Собираюсь даже испортить ему настроение, спросив про маму или бабушку. Но понимаю, что так не только ему, но и себе весь день испоганю.
— Что говорил узист? Я так переживала, всё прослушала.
— Сейчас доедем до рестика, расскажу.
Егор как раз заворачивает на парковку и красивого здания. Выбираюсь из машины и любуюсь. Ресторан занимает, насколько я понимаю, первый этаж. Смотрится внушительно, если честно. Наверное, внутри потеряться можно. Ожидаю увидеть много золота, красного бархата и колонн. Не знаю, откуда такая ассоциация. Может, в книжках подобное видела. Но тут ожидает сюрприз: огромный светлый зал, в котором всё оформлено в черно—белой цветовой гамме и яркими пятнами выделены желтые детали. Круто и стильно.
— Нравится? Это ресторан Дейва. Он его два года назад открыл. Тут отличная кухня, тебе должно понравиться. Кстати, лучшие креветки в городе готовят здесь.
— Звучит вкусно, но я не хочу кушать.
— А придется. Хотя бы несколько штучек. Док что сказал? Обязательно хорошее питание. Сама не хочешь, а малого корми.
— Хорошо—хорошо. Ты что ругаешься?
— Я не ругаюсь, а забочусь и переживаю. Это большая разница. — Тянет меня за руку к угловому столику. — Присаживайся на диванчик, удобнее будет.
И сам рядом устраивается, даже не думая присесть напротив.
— А Давид? Он здесь?
— Спросим сейчас.
Нам приносят меню и, пока Егор разговаривает по телефону, начинаю рассматривать картинки. От воспоминаний о креветках начинает мутить. Они были нереально вкусные, но сегодня, похоже, организм требует других вкусностей.
— Выбрала?
— Нет. Я здесь ничего не хочу. — Придвигаюсь ближе и шепчу на ушко: — Я поняла, что дико хочу винегрет.

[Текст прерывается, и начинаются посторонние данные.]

theorem State.calm_showUnits (s : State) (c : Nat) : s.Calm (s.showUnits c) := by
  have hc := four_lt_coreBase c
  have arr : ∀ (t : State) a r, t.Calm (t.setArr c a r) := fun t a r =>
    (t.calm_onCore c _).trans (State.calm_setRegN _ _ (by unfold arrAt; omega))
  have vq : ∀ (t : State) l, t.Calm (t.setVq c l) := fun t l =>
    (t.calm_onCore c _).trans (State.calm_setRegN _ _ (by unfold vecAt; omega))
  unfold State.showUnits
  exact ((arr s ..).trans (arr ..)).trans (vq ..)

theorem State.calm_coreHalt (s : State) (c : Nat) : s.Calm (s.coreHalt c) := by
  have state : s.Calm (s.setCoreState c 0) := s.calm_setRegN _ (by have := four_lt_coreBase c; unfold ctlAt; omega)
  unfold State.coreHalt
  exact ((State.Calm.ite state (.refl s)).trans (State.calm_onCore ..)).trans (State.calm_showUnits ..)

theorem State.calm_holdCheck (s : State) : s.Calm s.holdCheck := .ite ⟨rfl, rfl, id⟩ (.refl s)

theorem State.calm_setLink (s : State) (p n : Nat) : s.Calm (s.setLink p n) := by
  have h : 4 < lnkAt p + 8 := by unfold lnkAt; omega
  have state : s.Calm (s.putField (lnkAt p + 8) 2 0 n) := s.calm_setRegN _ h
  unfold State.setLink
  exact (state.trans (State.linked_onPort ..).calm).trans (State.calm_holdCheck _)

/-- R302: a port that goes down outside an attempt. -/
theorem State.calm_portDown (s : State) (p cause : Nat) (h : s.heat.running = false) : s.Calm (s.portDown p cause) := by
  have hp : ∀ k, 4 ≤ k → 4 < lnkAt p + k := fun k _ => by unfold lnkAt; omega
  have unhole : ∀ (q : Nat) (t : State), t.Calm (t.unhole q) := fun q t => by
    unfold State.unhole
    split
    · exact .refl t
    · exact (State.linked_onPort ..).calm
  unfold State.portDown
  extract_lets s1 s2 s3 s4 d
  have h1 : s.Calm s1 := .forAll unhole
  have h2 : s1.Calm s2 := ⟨rfl, rfl, id⟩
  have h3 : s2.Calm s3 := (State.calm_setLink ..).trans (State.calm_setRegN _ _ (hp _ (by decide)))
  have h4 : s3.Calm s4 := ((State.calm_setReg _ _ (hp _ (by decide))).trans (State.calm_setReg _ _ (hp _ (by decide)))).trans
    (State.linked_linkRefresh ..).calm
  have g := ((h1.trans h2).trans h3).trans h4
  exact g.trans (.ite (State.calm_ochre _ _ _ _ _ _ (g.still h)) (State.calm_raise ..))

theorem State.calm_setHold (s : State) (p : Nat) (h : s.heat.running = false) : s.Calm (s.setHold p true) := by
  have hp : 4 < lnkAt p + 0x14 := by unfold lnkAt; omega
  have g : s.Calm (s.raiseBits (lnkAt p + 0x14) 1) := s.calm_setReg _ hp
  unfold State.setHold
  exact .ite (.ite g (.ite (g.trans (State.calm_setLink ..))
    ((g.trans (State.calm_portDown _ _ _ (g.still h))).trans (State.calm_setLink ..)))) (s.calm_setReg _ hp)

theorem State.calm_progressOff (s : State) : s.Calm s.progressOff := s.calm_setReg64 _ (by unfold safAt; omega)

theorem State.calm_ibi (s : State) (b : Nat) : s.Calm (s.ibi b) := by
  obtain ⟨i, h⟩ := s.ibi_rest b
  rw [h]
  exact ⟨rfl, rfl, id⟩

theorem State.calm_cmdDone (s : State) (d : Deferred) (st : Nat) (detail : List Byte) : s.Calm (s.cmdDone d st detail) := by
  have tray : ∀ (t : State) e, t.Calm (t.trayPut e) := fun t e => by
    refine .ite (.trans ?_ (State.calm_ibi _ _)) ?_ <;> exact ⟨rfl, rfl, id⟩
  have refresh : ∀ (m : Nat) (t : State), t.Calm (t.deferRefresh m) := fun m t => t.calm_setRegN _ (by unfold mbxAt; omega)
  unfold State.cmdDone
  extract_lets hub s1 s2 s3
  have h1 : s.Calm s1 := ⟨rfl, rfl, id⟩
  have h2 : s1.Calm s2 := State.calm_raise ..
  have h3 : s2.Calm s3 := .ite (tray ..) (.refl _)
  exact ((h1.trans h2).trans h3).trans (.forAll refresh)

theorem State.calm_abortDeferred (s : State) : s.Calm s.abortDeferred := .foldl fun t _ => t.calm_cmdDone ..

/-- R539: what the units let go of in the safe state; no attempt runs in it. -/
theorem State.calm_safeUnits (s : State) : s.Calm s.safeUnits ∧ s.safeUnits.heat.running = false := by
  unfold State.safeUnits
  extract_lets halted s1 s2 s3 s4
  have h1 : s.Calm s1 := State.Calm.trans (t := s.coresHalt) (.forAll fun c t => t.calm_coreHalt c) ⟨rfl, rfl, id⟩
  have h2 : s1.Calm s2 := .ite (State.linked_voidSend ..).calm (.refl _)
  have h3 : s2.Calm s3 := ⟨rfl, rfl, fun _ => rfl⟩
  have h4 : s3.Calm s4 := State.forAll_induct (P := s3.Calm) (.refl _) fun p t _ k => k.trans (t.calm_setHold p (k.still rfl))
  have pods : ∀ (t : State) l, t.Calm (t.forAll l fun p s => s.putField (podPwrAt p) 1 0 0) := fun t l =>
    .forAll fun p t => t.calm_setRegN _ (by unfold podPwrAt; omega)
  have h5 := (pods s4 ((List.range 384).filter fun p => s4.regN (podPwrAt p) % 4 != 3)).trans (State.calm_progressOff _)
  exact ⟨(((h1.trans h2).trans h3).trans h4).trans h5, h5.still (h4.still rfl)⟩
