-- ==== Sys2Proof/Safety.lean ====
section
/-! DEFINITION. The terms statements are made in: the invariant of the machine's state, what it means that a step or a
run stops, what an instruction may write, which storage operand it accesses, and how an exact value is delivered. -/

namespace Sys2Proof.Machine

/-- What every state the machine reaches has: each clause is a rule of the spec about what a piece of state can hold. -/
structure State.Inv (s : State) : Prop where
  /-- storage is in its canonical form -/
  memory : s.mem.wf = true
  /-- `pc` is a word address, within 32 bits in 32-bit mode (10_state.md R34) -/
  pc : s.codeAddress s.pc = s.pc
  /-- FPSCR bit 20 is 0 unless the implementation copies it; VX and FEX are what the exception and enable bits say (10_state.md R38, D4) -/
  fpscr : fpscrSummed s.cfg s.fpscr = s.fpscr
  /-- a reserved MSR bit is 0 unless the implementation copies it (10_state.md R58) -/
  msr : msrStored s.cfg s.msr = s.msr
  /-- a reserved XER bit is 0 unless the implementation copies it (10_state.md R36, R58) -/
  xer : xerStored s.cfg s.xer = s.xer
  /-- a reserved EAR bit is 0 unless the implementation copies it (10_state.md R52, R58) -/
  ear : earStored s.cfg s.ear = s.ear

/-- The outcome is a next state: the machine neither faults nor refuses. -/
def runs (r : Result) : Prop := ∃ t, r = .next t

/-- `k` steps lead from `s` to `t`. -/
def reaches : Nat → State → State → Prop
  | 0, s, t => s = t
  | k + 1, s, t => ∃ u, step s = .next u ∧ reaches k u t

/-! ## What an instruction may write, read off its rule -/

/-- The bits of CR field `n`. -/
def crFieldMask (n : CrField) : Word := ones 32 (4 * n.toNat) 4

/-- GPR `r` is a destination of the instruction: RT, RA of a logical instruction, RA of an update form, the registers a
multiple or string load fills. -/
def writesGpr (i : Instr) (s : State) (r : Gpr) : Bool :=
  match i with
  | .lbz rt _ _ | .lbzx rt _ _ | .lhz rt _ _ | .lhzx rt _ _ | .lha rt _ _ | .lhax rt _ _ | .lwz rt _ _
  | .lwzx rt _ _ | .lwa rt _ _ | .lwax rt _ _ | .ld rt _ _ | .ldx rt _ _ | .lhbrx rt _ _ | .lwbrx rt _ _
  | .lwarx rt _ _ | .ldarx rt _ _ | .addi rt _ _ | .addis rt _ _ | .add rt _ _ _ _ | .subf rt _ _ _ _
  | .addic rt _ _ | .addicDot rt _ _ | .subfic rt _ _ | .addc rt _ _ _ _ | .subfc rt _ _ _ _ | .adde rt _ _ _ _
  | .subfe rt _ _ _ _ | .addme rt _ _ _ | .subfme rt _ _ _ | .addze rt _ _ _ | .subfze rt _ _ _ | .neg rt _ _ _
  | .mulli rt _ _ | .mulld rt _ _ _ _ | .mullw rt _ _ _ _ | .mulhd rt _ _ _ | .mulhw rt _ _ _
  | .mulhdu rt _ _ _ | .mulhwu rt _ _ _ | .divd rt _ _ _ _ | .divw rt _ _ _ _ | .divdu rt _ _ _ _
  | .divwu rt _ _ _ _ | .mfspr rt _ | .mfcr rt | .mftb rt _ | .mfmsr rt | .mfsr rt _ | .mfsrin rt _
  | .eciwx rt _ _ => r == rt
  | .lbzu rt _ ra | .lbzux rt ra _ | .lhzu rt _ ra | .lhzux rt ra _ | .lhau rt _ ra | .lhaux rt ra _
  | .lwzu rt _ ra | .lwzux rt ra _ | .lwaux rt ra _ | .ldu rt _ ra | .ldux rt ra _ => r == rt || r == ra
  | .stbu _ _ ra | .stbux _ ra _ | .sthu _ _ ra | .sthux _ ra _ | .stwu _ _ ra | .stwux _ ra _ | .stdu _ _ ra
  | .stdux _ ra _ | .andiDot ra _ _ | .andisDot ra _ _ | .ori ra _ _ | .oris ra _ _ | .xori ra _ _
  | .xoris ra _ _ | .and ra _ _ _ | .or ra _ _ _ | .xor ra _ _ _ | .nand ra _ _ _ | .nor ra _ _ _
  | .eqv ra _ _ _ | .andc ra _ _ _ | .orc ra _ _ _ | .extsb ra _ _ | .extsh ra _ _ | .extsw ra _ _
  | .cntlzd ra _ _ | .cntlzw ra _ _ | .rldicl ra _ _ _ _ | .rldicr ra _ _ _ _ | .rldic ra _ _ _ _
  | .rlwinm ra _ _ _ _ _ | .rldcl ra _ _ _ _ | .rldcr ra _ _ _ _ | .rlwnm ra _ _ _ _ _ | .rldimi ra _ _ _ _
  | .rlwimi ra _ _ _ _ _ | .sld ra _ _ _ | .slw ra _ _ _ | .srd ra _ _ _ | .srw ra _ _ _ | .sradi ra _ _ _
  | .srawi ra _ _ _ | .srad ra _ _ _ | .sraw ra _ _ _ | .lfsu _ _ ra | .lfsux _ ra _ | .lfdu _ _ ra
  | .lfdux _ ra _ | .stfsu _ _ ra | .stfsux _ ra _ | .stfdu _ _ ra | .stfdux _ ra _ => r == ra
  | .lmw rt _ _ => decide (rt.toNat ≤ r.toNat)
  | .lswi rt _ nb => inWrappedRange rt (regsFor (nbBytes nb)) r
  | .lswx rt _ _ => r == rt || inWrappedRange rt (regsFor s.xerCount) r
  | _ => false

/-- FPR `r` is the destination of the instruction. -/
def writesFpr (i : Instr) (r : Fpr) : Bool :=
  match i with
  | .lfs frt _ _ | .lfsx frt _ _ | .lfsu frt _ _ | .lfsux frt _ _ | .lfd frt _ _ | .lfdx frt _ _
  | .lfdu frt _ _ | .lfdux frt _ _ | .fmr frt _ _ | .fneg frt _ _ | .fabs frt _ _ | .fnabs frt _ _
  | .fadd frt _ _ _ | .fadds frt _ _ _ | .fsub frt _ _ _ | .fsubs frt _ _ _ | .fmul frt _ _ _
  | .fmuls frt _ _ _ | .fdiv frt _ _ _ | .fdivs frt _ _ _ | .fmadd frt _ _ _ _ | .fmadds frt _ _ _ _
  | .fmsub frt _ _ _ _ | .fmsubs frt _ _ _ _ | .fnmadd frt _ _ _ _ | .fnmadds frt _ _ _ _ | .fnmsub frt _ _ _ _
  | .fnmsubs frt _ _ _ _ | .fsqrt frt _ _ | .fsqrts frt _ _ | .fres frt _ _ | .frsqrte frt _ _
  | .fsel frt _ _ _ _ | .frsp frt _ _ | .fctid frt _ _ | .fctidz frt _ _ | .fctiw frt _ _ | .fctiwz frt _ _
  | .fcfid frt _ _ | .mffs frt _ => r == frt
  | _ => false

/-- The CR bits an instruction may write. -/
def crWritten (i : Instr) : Word :=
  match i with
  | .crand bt _ _ | .cror bt _ _ | .crxor bt _ _ | .crnand bt _ _ | .crnor bt _ _ | .creqv bt _ _
  | .crandc bt _ _ | .crorc bt _ _ => oneBit 32 bt.toNat
  | .mcrf bf _ | .cmpi bf _ _ _ | .cmp bf _ _ _ | .cmpli bf _ _ _ | .cmpl bf _ _ _ | .mcrxr bf | .fcmpu bf _ _
  | .fcmpo bf _ _ | .mcrfs bf _ => crFieldMask bf
  | .stwcxDot _ _ _ | .stdcxDot _ _ _ | .addicDot _ _ _ | .andiDot _ _ _ | .andisDot _ _ _ => crFieldMask 0
  | .add _ _ _ _ rc | .subf _ _ _ _ rc | .addc _ _ _ _ rc | .subfc _ _ _ _ rc | .adde _ _ _ _ rc
  | .subfe _ _ _ _ rc | .addme _ _ _ rc | .subfme _ _ _ rc | .addze _ _ _ rc | .subfze _ _ _ rc | .neg _ _ _ rc
  | .mulld _ _ _ _ rc | .mullw _ _ _ _ rc | .mulhd _ _ _ rc | .mulhw _ _ _ rc | .mulhdu _ _ _ rc
  | .mulhwu _ _ _ rc | .divd _ _ _ _ rc | .divw _ _ _ _ rc | .divdu _ _ _ _ rc | .divwu _ _ _ _ rc
  | .and _ _ _ rc | .or _ _ _ rc | .xor _ _ _ rc | .nand _ _ _ rc | .nor _ _ _ rc | .eqv _ _ _ rc
  | .andc _ _ _ rc | .orc _ _ _ rc | .extsb _ _ rc | .extsh _ _ rc | .extsw _ _ rc | .cntlzd _ _ rc
  | .cntlzw _ _ rc | .rldicl _ _ _ _ rc | .rldicr _ _ _ _ rc | .rldic _ _ _ _ rc | .rlwinm _ _ _ _ _ rc
  | .rldcl _ _ _ _ rc | .rldcr _ _ _ _ rc | .rlwnm _ _ _ _ _ rc | .rldimi _ _ _ _ rc | .rlwimi _ _ _ _ _ rc
  | .sld _ _ _ rc | .slw _ _ _ rc | .srd _ _ _ rc | .srw _ _ _ rc | .sradi _ _ _ rc | .srawi _ _ _ rc
  | .srad _ _ _ rc | .sraw _ _ _ rc => if rc then crFieldMask 0 else 0
  | .mtcrf fxm _ => fxmMask fxm
  | .fmr _ _ rc | .fneg _ _ rc | .fabs _ _ rc | .fnabs _ _ rc | .fadd _ _ _ rc | .fadds _ _ _ rc
  | .fsub _ _ _ rc | .fsubs _ _ _ rc | .fmul _ _ _ rc | .fmuls _ _ _ rc | .fdiv _ _ _ rc | .fdivs _ _ _ rc
  | .fmadd _ _ _ _ rc | .fmadds _ _ _ _ rc | .fmsub _ _ _ _ rc | .fmsubs _ _ _ _ rc | .fnmadd _ _ _ _ rc
  | .fnmadds _ _ _ _ rc | .fnmsub _ _ _ _ rc | .fnmsubs _ _ _ _ rc | .fsqrt _ _ rc | .fsqrts _ _ rc
  | .fres _ _ rc | .frsqrte _ _ rc | .fsel _ _ _ _ rc | .frsp _ _ rc | .fctid _ _ rc | .fctidz _ _ rc
  | .fctiw _ _ rc | .fctiwz _ _ rc | .fcfid _ _ rc | .mffs _ rc | .mtfsfi _ _ rc | .mtfsf _ _ rc | .mtfsb0 _ rc
  | .mtfsb1 _ rc => if rc then crFieldMask 1 else 0
  | _ => 0

/-- The XER bits an instruction may write. -/
def xerWritten (i : Instr) : Word :=
  match i with
  | .add _ _ _ oe _ | .subf _ _ _ oe _ | .neg _ _ oe _ | .mulld _ _ _ oe _ | .mullw _ _ _ oe _
  | .divd _ _ _ oe _ | .divw _ _ _ oe _ | .divdu _ _ _ oe _ | .divwu _ _ _ oe _ => if oe then 0xC0000000 else 0
  | .addic _ _ _ | .addicDot _ _ _ | .subfic _ _ _ | .sradi _ _ _ _ | .srawi _ _ _ _ | .srad _ _ _ _
  | .sraw _ _ _ _ => 0x20000000
  | .addc _ _ _ oe _ | .subfc _ _ _ oe _ | .adde _ _ _ oe _ | .subfe _ _ _ oe _ | .addme _ _ oe _
  | .subfme _ _ oe _ | .addze _ _ oe _ | .subfze _ _ oe _ => if oe then 0xE0000000 else 0x20000000
  | .mtspr spr _ => if spr = 1 then 0xFFFFFFFF else 0
  | .mcrxr _ => 0xF0000000
  | _ => 0

/-- May the instruction write the FPSCR? -/
def writesFpscr (i : Instr) : Bool :=
  match i with
  | .fadd _ _ _ _ | .fadds _ _ _ _ | .fsub _ _ _ _ | .fsubs _ _ _ _ | .fmul _ _ _ _ | .fmuls _ _ _ _
  | .fdiv _ _ _ _ | .fdivs _ _ _ _ | .fmadd _ _ _ _ _ | .fmadds _ _ _ _ _ | .fmsub _ _ _ _ _
  | .fmsubs _ _ _ _ _ | .fnmadd _ _ _ _ _ | .fnmadds _ _ _ _ _ | .fnmsub _ _ _ _ _ | .fnmsubs _ _ _ _ _
  | .fsqrt _ _ _ | .fsqrts _ _ _ | .fres _ _ _ | .frsqrte _ _ _ | .frsp _ _ _ | .fctid _ _ _ | .fctidz _ _ _
  | .fctiw _ _ _ | .fctiwz _ _ _ | .fcfid _ _ _ | .fcmpu _ _ _ | .fcmpo _ _ _ | .mcrfs _ _ | .mtfsfi _ _ _
  | .mtfsf _ _ _ | .mtfsb0 _ _ | .mtfsb1 _ _ => true
  | _ => false

/-- May the instruction write the Link Register? -/
def writesLr (i : Instr) : Bool :=
  match i with
  | .b _ _ lk | .bc _ _ _ _ lk | .bclr _ _ lk | .bcctr _ _ lk => lk
  | .mtspr spr _ => spr == 8
  | _ => false

/-- May the instruction write the Count Register? -/
def writesCtr (i : Instr) : Bool :=
  match i with
  | .bc bo _ _ _ _ | .bclr bo _ _ => !bit bo 2
  | .mtspr spr _ => spr == 9
  | _ => false

/-! ## The storage operand of an instruction -/

/-- A data access: what it tells the Alignment interrupt of its registers, its class and kind, its effective address before
the mode truncates it, and its length in bytes. -/
structure Access where
  regs : DsisrRegs
  cls : AccessClass
  kind : AccessKind
  ea : Dword
  bytes : Nat
deriving DecidableEq, Repr

/-- The operand of a load or store, by its rule of 41_fixed_load_store.md or 44_float_load_store_move.md. `dcbz`, the cache
instructions and the external control instructions have rules of their own. -/
def accessOf (i : Instr) (s : State) : Option Access :=
  match i with
  | .lbz _ d ra => some ⟨.other, .fixed, .load, eaD s ra d, 1⟩
  | .lbzu _ d ra => some ⟨.update, .fixed, .load, eaDU s ra d, 1⟩
  | .lbzx _ ra rb => some ⟨.other, .fixed, .load, eaX s ra rb, 1⟩
  | .lbzux _ ra rb => some ⟨.update, .fixed, .load, eaXU s ra rb, 1⟩
  | .lhz _ d ra | .lha _ d ra => some ⟨.other, .fixed, .load, eaD s ra d, 2⟩
  | .lhzu _ d ra | .lhau _ d ra => some ⟨.update, .fixed, .load, eaDU s ra d, 2⟩
  | .lhzx _ ra rb | .lhax _ ra rb | .lhbrx _ ra rb => some ⟨.other, .fixed, .load, eaX s ra rb, 2⟩
  | .lhzux _ ra rb | .lhaux _ ra rb => some ⟨.update, .fixed, .load, eaXU s ra rb, 2⟩
  | .lwz _ d ra => some ⟨.other, .fixed, .load, eaD s ra d, 4⟩
  | .lwzu _ d ra => some ⟨.update, .fixed, .load, eaDU s ra d, 4⟩
  | .lwzx _ ra rb | .lwax _ ra rb | .lwbrx _ ra rb => some ⟨.other, .fixed, .load, eaX s ra rb, 4⟩
  | .lwzux _ ra rb | .lwaux _ ra rb => some ⟨.update, .fixed, .load, eaXU s ra rb, 4⟩
  | .lwa _ ds ra => some ⟨.other, .fixed, .load, eaDS s ra ds, 4⟩
  | .ld _ ds ra => some ⟨.other, .fixed, .load, eaDS s ra ds, 8⟩
  | .ldu _ ds ra => some ⟨.update, .fixed, .load, eaDSU s ra ds, 8⟩
  | .ldx _ ra rb => some ⟨.other, .fixed, .load, eaX s ra rb, 8⟩
  | .ldux _ ra rb => some ⟨.update, .fixed, .load, eaXU s ra rb, 8⟩
  | .lfs _ d ra => some ⟨.other, .float, .load, eaD s ra d, 4⟩
  | .lfsu _ d ra => some ⟨.update, .float, .load, eaDU s ra d, 4⟩
  | .lfsx _ ra rb => some ⟨.other, .float, .load, eaX s ra rb, 4⟩
  | .lfsux _ ra rb => some ⟨.update, .float, .load, eaXU s ra rb, 4⟩
  | .lfd _ d ra => some ⟨.other, .float, .load, eaD s ra d, 8⟩
  | .lfdu _ d ra => some ⟨.update, .float, .load, eaDU s ra d, 8⟩
  | .lfdx _ ra rb => some ⟨.other, .float, .load, eaX s ra rb, 8⟩
  | .lfdux _ ra rb => some ⟨.update, .float, .load, eaXU s ra rb, 8⟩
  | .stb _ d ra => some ⟨.other, .fixed, .store, eaD s ra d, 1⟩
  | .stbu _ d ra => some ⟨.update, .fixed, .store, eaDU s ra d, 1⟩
  | .stbx _ ra rb => some ⟨.other, .fixed, .store, eaX s ra rb, 1⟩
  | .stbux _ ra rb => some ⟨.update, .fixed, .store, eaXU s ra rb, 1⟩
  | .sth _ d ra => some ⟨.other, .fixed, .store, eaD s ra d, 2⟩
  | .sthu _ d ra => some ⟨.update, .fixed, .store, eaDU s ra d, 2⟩
  | .sthx _ ra rb | .sthbrx _ ra rb => some ⟨.other, .fixed, .store, eaX s ra rb, 2⟩
  | .sthux _ ra rb => some ⟨.update, .fixed, .store, eaXU s ra rb, 2⟩
  | .stw _ d ra => some ⟨.other, .fixed, .store, eaD s ra d, 4⟩
  | .stwu _ d ra => some ⟨.update, .fixed, .store, eaDU s ra d, 4⟩
  | .stwx _ ra rb | .stwbrx _ ra rb => some ⟨.other, .fixed, .store, eaX s ra rb, 4⟩
  | .stwux _ ra rb => some ⟨.update, .fixed, .store, eaXU s ra rb, 4⟩
  | .std _ ds ra => some ⟨.other, .fixed, .store, eaDS s ra ds, 8⟩
  | .stdu _ ds ra => some ⟨.update, .fixed, .store, eaDSU s ra ds, 8⟩
  | .stdx _ ra rb => some ⟨.other, .fixed, .store, eaX s ra rb, 8⟩
  | .stdux _ ra rb => some ⟨.update, .fixed, .store, eaXU s ra rb, 8⟩
  | .stfs _ d ra => some ⟨.other, .float, .store, eaD s ra d, 4⟩
  | .stfsu _ d ra => some ⟨.update, .float, .store, eaDU s ra d, 4⟩
  | .stfsx _ ra rb | .stfiwx _ ra rb => some ⟨.other, .float, .store, eaX s ra rb, 4⟩
  | .stfsux _ ra rb => some ⟨.update, .float, .store, eaXU s ra rb, 4⟩
  | .stfd _ d ra => some ⟨.other, .float, .store, eaD s ra d, 8⟩
  | .stfdu _ d ra => some ⟨.update, .float, .store, eaDU s ra d, 8⟩
  | .stfdx _ ra rb => some ⟨.other, .float, .store, eaX s ra rb, 8⟩
  | .stfdux _ ra rb => some ⟨.update, .float, .store, eaXU s ra rb, 8⟩
  | .lmw rt d ra => some ⟨.outside rt (regsFor (4 * (32 - rt.toNat))), .multiple, .load, eaD s ra d, 4 * (32 - rt.toNat)⟩
  | .stmw rs d ra => some ⟨.other, .multiple, .store, eaD s ra d, 4 * (32 - rs.toNat)⟩
  | .lswi rt ra nb => some ⟨.outside rt (regsFor (nbBytes nb)), .string, .load, s.ra0 ra, nbBytes nb⟩
  | .stswi _ ra nb => some ⟨.other, .string, .store, s.ra0 ra, nbBytes nb⟩
  | .lswx rt ra rb => some ⟨.outside rt (regsFor s.xerCount), .string, .load, eaX s ra rb, s.xerCount⟩
  | .stswx _ ra rb => some ⟨.other, .string, .store, eaX s ra rb, s.xerCount⟩
  | .lwarx _ ra rb => some ⟨.other, .reserve, .load, eaX s ra rb, 4⟩
  | .ldarx _ ra rb => some ⟨.other, .reserve, .load, eaX s ra rb, 8⟩
  | .stwcxDot _ ra rb => some ⟨.other, .reserve, .store, eaX s ra rb, 4⟩
  | .stdcxDot _ ra rb => some ⟨.other, .reserve, .store, eaX s ra rb, 8⟩
  | _ => none

/-- The check of an access of instruction `i`: the real addresses of its bytes, or what stops it. -/
def Access.reals (a : Access) (i : Instr) (s : State) : Except Stop (List Dword) :=
  accessReals i a.regs a.cls a.kind a.ea a.bytes s

/-- The real addresses an access that is not stopped goes to. -/
def realsOf : Except Stop (List Dword) → List Dword
  | .ok rs => rs
  | .error _ => []

/-- The real addresses of the block `dcbz` sets to zero. -/
def zeroedReals (ea : Dword) (s : State) : List Dword :=
  match translate s .store (blockBase s.cfg (s.iea ea)) with
  | .ok (real, _) => blockReals s.cfg real
  | .error _ => []

/-- The real addresses of the bytes the instruction stores to: those of its store operand, none for a conditional store whose
operand the reservation does not cover; the block of `dcbz`. -/
def storesAt (i : Instr) (s : State) : List Dword :=
  match i with
  | .dcbz ra rb => zeroedReals (eaX s ra rb) s
  | _ =>
    match accessOf i s with
    | none => []
    | some a =>
      let rs := realsOf (a.reals i s)
      if a.kind ≠ .store ∨ (a.cls = .reserve ∧ s.holdsReservation (rs.headD 0) = false) then [] else rs

/-! ## How an exact value is delivered (45_float_arith.md R553 to R555, R558 step 3) -/

/-- `y` is the multiple of `2^ulp` that rounding mode `rn` names for the magnitude `x` of a number with sign `neg`. -/
def roundsTo (rn : BitVec 2) (neg : Bool) (x : ℝ) (ulp : Int) (y : ℝ) : Prop :=
  ∃ k : Nat, y = k * (2 : ℝ) ^ ulp ∧ |y - x| < (2 : ℝ) ^ ulp ∧
    (rn = 0 → |y - x| ≤ (2 : ℝ) ^ ulp / 2 ∧ (|y - x| = (2 : ℝ) ^ ulp / 2 → k % 2 = 0)) ∧
    (rn = 1 → y ≤ x) ∧ (rn = 2 → if neg then y ≤ x else x ≤ y) ∧ (rn = 3 → if neg then x ≤ y else y ≤ x)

Егор начинает хохотать, запрокидывая голову.
— А я всё ждал, когда же начнутся запросы. Винегретом не удивила.
— Что за шум, а драки нет?
— О, вот видишь, а ты по нему скучала. Вежливые люди, Давид Рустамович, здороваются сначала.
— Здравствуйте, свет очей моих Ксюша, — подмигивает мне, — и Егор Александрович. Чего ржать изволите аки конь педальный, за пределами зала слышно?
— Мы о своём, о женском, мамочка.
— Так поделитесь, папочка.
— Короче, — Егор перестает улыбаться и кивает Давиду, — мы у врача сегодня были.
Начинает рассказывать про УЗИ, достает снимок и показывает другу. Я думала, только девочки так делятся. Я с Милой примерно также всё буду обсуждать. Только эмоциональнее, наверное.
— Сказали, кто у вас? Тут особо не видно ничего. — Давид тычет пальцем в фото. — Я догадываюсь, что это ручки и ножки. Наверное. А это голова, да?
— Это попа, Давид. Карточку переверни, баран, блин.
— Эээ… если честно, понятнее не стало. Ксюш, прости, я в этом вообще ноль.
— Потому что своих нет. Заведешь, начнешь разбираться.
— О! Когда это будет! Сомневаюсь, что решусь. С вашими посидеть готов, можете рассчитывать. Но не злоупотреблять.
Они ещё немного препираются, а я утыкаюсь в принесенную тарелку. Ммм, как же вкусно! Какая же я голодная! Или просто нервозность отступила, и проснулся аппетит. Ем и прислушиваюсь к разговору парней. Обсуждают рабочие вопросы, поездки. Перескакивают на общих друзей. Оказывается, Артур и Инна успели пожениться. Очень за них рада. Обязательно надо будет поздравить, когда появится возможность.
***
— День так быстро пролетел, я не заметила.
— Потому что постоянно была занята. А тебе нужен отдых. Врач же сказал: себя беречь, не перенапрягаться. А ты, как приехали, то у плиты стояла, то гулять пошла с мелкими. Ксюш, так же нельзя. У тебя есть помощники. Дед счастлив возиться с девчонками. Отдала ему и легла.
— Я не привыкла так.
— Знаю, малыш. Но всё меняется, и жизнь меняется. Тебе надо принять, что ты не одна больше. У тебя есть мужчина, который готов хоть звезду с неба достать.
Все уже разбрелись спать, а мы сидим с Егором на кухне и пьем чай. Давид приехал проведать малышек и остался на ночь. С той девушкой у него не сложилось. Но по нему не скажешь, что он переживает.
— Понимаешь, я привыкла рассчитывать на себя. И не могу просто подойти и сказать: поиграйте, пожалуйста, пока я посплю.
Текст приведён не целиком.